## [TASK DETAILS]
For this listing, the lines between the one holding "let gs := missed.map" and the one holding "one applies. -/", inclusive, must be set down exactly.

———

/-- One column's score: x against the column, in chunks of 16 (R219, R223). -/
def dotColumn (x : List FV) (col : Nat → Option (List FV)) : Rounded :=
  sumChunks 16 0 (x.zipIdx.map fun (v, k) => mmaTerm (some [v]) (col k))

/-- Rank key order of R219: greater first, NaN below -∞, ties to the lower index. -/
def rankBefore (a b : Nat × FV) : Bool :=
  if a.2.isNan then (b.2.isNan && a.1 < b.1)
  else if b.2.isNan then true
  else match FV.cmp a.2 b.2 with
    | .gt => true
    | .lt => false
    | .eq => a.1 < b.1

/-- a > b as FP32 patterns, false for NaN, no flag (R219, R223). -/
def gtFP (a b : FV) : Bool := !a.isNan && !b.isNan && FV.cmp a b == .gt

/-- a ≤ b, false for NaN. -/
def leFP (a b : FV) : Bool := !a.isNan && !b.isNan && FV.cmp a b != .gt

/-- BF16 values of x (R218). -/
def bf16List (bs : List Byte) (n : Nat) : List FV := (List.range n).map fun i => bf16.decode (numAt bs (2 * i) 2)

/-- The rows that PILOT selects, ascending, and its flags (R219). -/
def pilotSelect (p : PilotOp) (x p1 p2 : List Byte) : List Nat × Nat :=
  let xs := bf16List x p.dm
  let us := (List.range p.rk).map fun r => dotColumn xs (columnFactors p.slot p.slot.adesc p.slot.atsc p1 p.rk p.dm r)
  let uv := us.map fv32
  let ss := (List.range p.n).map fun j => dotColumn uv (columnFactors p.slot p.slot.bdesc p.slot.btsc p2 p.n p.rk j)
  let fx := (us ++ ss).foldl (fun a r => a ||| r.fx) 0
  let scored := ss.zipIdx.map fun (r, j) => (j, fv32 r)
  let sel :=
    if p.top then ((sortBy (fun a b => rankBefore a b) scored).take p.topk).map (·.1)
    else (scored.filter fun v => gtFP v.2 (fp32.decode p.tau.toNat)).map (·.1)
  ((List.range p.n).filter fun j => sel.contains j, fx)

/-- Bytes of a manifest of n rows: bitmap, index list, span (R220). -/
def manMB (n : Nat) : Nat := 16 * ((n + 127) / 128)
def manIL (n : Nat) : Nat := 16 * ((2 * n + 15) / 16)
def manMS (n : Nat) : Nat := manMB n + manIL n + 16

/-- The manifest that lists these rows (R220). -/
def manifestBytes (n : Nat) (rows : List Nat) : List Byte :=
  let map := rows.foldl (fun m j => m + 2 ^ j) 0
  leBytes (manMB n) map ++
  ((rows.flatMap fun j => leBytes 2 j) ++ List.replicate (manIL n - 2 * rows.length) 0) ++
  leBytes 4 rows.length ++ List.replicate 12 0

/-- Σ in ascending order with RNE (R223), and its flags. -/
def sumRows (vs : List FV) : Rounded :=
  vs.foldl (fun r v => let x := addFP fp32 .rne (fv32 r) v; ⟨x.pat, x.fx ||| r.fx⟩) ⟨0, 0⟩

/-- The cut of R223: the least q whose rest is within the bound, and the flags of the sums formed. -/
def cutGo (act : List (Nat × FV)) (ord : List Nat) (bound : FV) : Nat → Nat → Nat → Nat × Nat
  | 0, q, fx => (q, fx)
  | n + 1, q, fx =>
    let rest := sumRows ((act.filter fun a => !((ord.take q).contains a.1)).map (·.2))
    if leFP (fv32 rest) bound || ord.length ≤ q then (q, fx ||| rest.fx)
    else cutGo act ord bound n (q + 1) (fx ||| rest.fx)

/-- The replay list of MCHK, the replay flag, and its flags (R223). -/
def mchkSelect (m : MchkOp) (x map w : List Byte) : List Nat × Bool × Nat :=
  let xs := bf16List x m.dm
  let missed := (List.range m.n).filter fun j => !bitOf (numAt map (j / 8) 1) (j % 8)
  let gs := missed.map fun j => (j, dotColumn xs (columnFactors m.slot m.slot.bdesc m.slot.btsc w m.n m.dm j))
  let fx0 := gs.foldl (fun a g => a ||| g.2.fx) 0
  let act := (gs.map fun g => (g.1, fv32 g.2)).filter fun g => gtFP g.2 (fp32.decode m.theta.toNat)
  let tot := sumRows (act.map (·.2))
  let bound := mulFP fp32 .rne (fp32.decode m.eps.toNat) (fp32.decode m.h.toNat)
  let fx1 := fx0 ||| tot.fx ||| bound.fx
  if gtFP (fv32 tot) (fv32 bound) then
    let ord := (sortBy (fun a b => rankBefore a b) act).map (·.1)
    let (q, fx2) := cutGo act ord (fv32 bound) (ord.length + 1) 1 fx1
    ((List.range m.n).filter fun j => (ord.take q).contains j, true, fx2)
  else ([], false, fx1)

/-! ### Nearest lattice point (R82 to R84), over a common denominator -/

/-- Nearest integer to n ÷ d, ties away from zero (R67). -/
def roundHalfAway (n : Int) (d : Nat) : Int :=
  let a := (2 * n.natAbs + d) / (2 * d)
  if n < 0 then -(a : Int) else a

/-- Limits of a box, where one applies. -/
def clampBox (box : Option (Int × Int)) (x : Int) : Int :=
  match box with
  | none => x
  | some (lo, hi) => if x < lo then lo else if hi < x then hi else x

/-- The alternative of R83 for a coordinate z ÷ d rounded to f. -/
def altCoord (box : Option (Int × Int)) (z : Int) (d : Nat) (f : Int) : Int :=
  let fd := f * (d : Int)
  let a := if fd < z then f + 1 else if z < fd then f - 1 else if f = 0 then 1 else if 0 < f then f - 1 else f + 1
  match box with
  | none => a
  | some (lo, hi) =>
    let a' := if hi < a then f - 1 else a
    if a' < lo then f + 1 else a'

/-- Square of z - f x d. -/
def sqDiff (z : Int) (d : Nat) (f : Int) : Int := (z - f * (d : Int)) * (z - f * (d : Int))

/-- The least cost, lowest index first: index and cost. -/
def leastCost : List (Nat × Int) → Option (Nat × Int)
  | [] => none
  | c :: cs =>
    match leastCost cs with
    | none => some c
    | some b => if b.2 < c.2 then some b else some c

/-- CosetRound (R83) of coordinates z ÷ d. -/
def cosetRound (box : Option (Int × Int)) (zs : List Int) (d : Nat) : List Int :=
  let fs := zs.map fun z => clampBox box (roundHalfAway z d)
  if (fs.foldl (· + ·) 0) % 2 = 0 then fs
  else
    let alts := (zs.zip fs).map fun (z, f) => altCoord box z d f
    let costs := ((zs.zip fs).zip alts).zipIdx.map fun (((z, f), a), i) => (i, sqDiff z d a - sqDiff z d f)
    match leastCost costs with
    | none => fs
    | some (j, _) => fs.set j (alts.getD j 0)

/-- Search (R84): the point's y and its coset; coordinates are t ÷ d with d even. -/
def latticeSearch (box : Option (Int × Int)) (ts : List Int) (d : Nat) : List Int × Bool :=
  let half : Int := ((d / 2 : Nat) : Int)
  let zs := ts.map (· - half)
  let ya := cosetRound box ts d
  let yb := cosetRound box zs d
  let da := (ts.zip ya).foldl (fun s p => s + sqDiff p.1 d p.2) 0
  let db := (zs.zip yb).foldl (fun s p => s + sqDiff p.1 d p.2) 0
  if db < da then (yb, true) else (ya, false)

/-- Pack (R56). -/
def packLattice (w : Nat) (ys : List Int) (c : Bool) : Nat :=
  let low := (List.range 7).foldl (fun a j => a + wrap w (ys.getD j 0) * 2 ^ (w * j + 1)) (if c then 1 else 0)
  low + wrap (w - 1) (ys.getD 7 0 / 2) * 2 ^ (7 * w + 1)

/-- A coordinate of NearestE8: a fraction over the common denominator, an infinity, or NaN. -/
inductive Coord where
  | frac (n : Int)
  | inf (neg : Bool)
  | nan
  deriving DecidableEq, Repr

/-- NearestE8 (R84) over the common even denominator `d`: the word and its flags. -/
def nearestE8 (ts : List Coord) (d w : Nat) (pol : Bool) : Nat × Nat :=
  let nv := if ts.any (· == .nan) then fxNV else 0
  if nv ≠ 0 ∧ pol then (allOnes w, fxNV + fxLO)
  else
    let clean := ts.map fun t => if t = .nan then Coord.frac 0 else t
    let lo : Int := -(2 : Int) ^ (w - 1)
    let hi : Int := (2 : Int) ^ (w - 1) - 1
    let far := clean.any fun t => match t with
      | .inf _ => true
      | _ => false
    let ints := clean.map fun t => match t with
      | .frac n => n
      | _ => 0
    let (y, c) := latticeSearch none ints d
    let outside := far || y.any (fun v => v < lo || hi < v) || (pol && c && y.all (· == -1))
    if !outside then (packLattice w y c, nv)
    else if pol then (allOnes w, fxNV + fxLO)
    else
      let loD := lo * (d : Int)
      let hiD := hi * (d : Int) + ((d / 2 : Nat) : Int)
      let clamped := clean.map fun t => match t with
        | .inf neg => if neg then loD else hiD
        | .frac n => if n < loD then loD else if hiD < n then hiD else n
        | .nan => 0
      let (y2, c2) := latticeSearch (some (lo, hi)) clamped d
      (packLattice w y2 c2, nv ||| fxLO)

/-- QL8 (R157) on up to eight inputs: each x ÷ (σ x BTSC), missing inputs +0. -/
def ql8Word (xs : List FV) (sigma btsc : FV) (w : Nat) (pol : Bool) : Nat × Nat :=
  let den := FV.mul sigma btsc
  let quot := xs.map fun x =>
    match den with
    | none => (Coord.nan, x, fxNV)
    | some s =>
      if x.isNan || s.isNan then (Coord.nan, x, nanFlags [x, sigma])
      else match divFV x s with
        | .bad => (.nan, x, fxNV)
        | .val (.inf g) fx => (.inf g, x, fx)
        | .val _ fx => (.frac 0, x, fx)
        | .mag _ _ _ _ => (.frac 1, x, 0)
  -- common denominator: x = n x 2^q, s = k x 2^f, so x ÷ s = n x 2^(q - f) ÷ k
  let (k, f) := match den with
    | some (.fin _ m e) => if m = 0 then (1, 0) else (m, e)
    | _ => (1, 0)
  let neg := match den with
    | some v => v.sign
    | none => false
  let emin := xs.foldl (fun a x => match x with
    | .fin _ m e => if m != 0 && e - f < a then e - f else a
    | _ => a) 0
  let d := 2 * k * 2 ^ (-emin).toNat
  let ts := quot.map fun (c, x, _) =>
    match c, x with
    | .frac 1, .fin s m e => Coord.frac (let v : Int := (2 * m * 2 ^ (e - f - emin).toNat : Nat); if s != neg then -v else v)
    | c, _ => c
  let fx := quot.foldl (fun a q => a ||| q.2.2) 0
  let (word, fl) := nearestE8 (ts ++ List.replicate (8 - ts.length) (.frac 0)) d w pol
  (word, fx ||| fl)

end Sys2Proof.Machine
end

———

## [WRITTEN RESPONSE]
  let gs := missed.map fun j => (j, dotColumn xs (columnFactors m.slot m.slot.bdesc m.slot.btsc w m.n m.dm j))
  let fx0 := gs.foldl (fun a g => a ||| g.2.fx) 0
  let act := (gs.map fun g => (g.1, fv32 g.2)).filter fun g => gtFP g.2 (fp32.decode m.theta.toNat)
  let tot := sumRows (act.map (·.2))
  let bound := mulFP fp32 .rne (fp32.decode m.eps.toNat) (fp32.decode m.h.toNat)
  let fx1 := fx0 ||| tot.fx ||| bound.fx
  if gtFP (fv32 tot) (fv32 bound) then
    let ord := (sortBy (fun a b => rankBefore a b) act).map (·.1)
    let (q, fx2) := cutGo act ord (fv32 bound) (ord.length + 1) 1 fx1
    ((List.range m.n).filter fun j => (ord.take q).contains j, true, fx2)
  else ([], false, fx1)

/-! ### Nearest lattice point (R82 to R84), over a common denominator -/

/-- Nearest integer to n ÷ d, ties away from zero (R67). -/
def roundHalfAway (n : Int) (d : Nat) : Int :=
  let a := (2 * n.natAbs + d) / (2 * d)
  if n < 0 then -(a : Int) else a

/-- Limits of a box, where one applies. -/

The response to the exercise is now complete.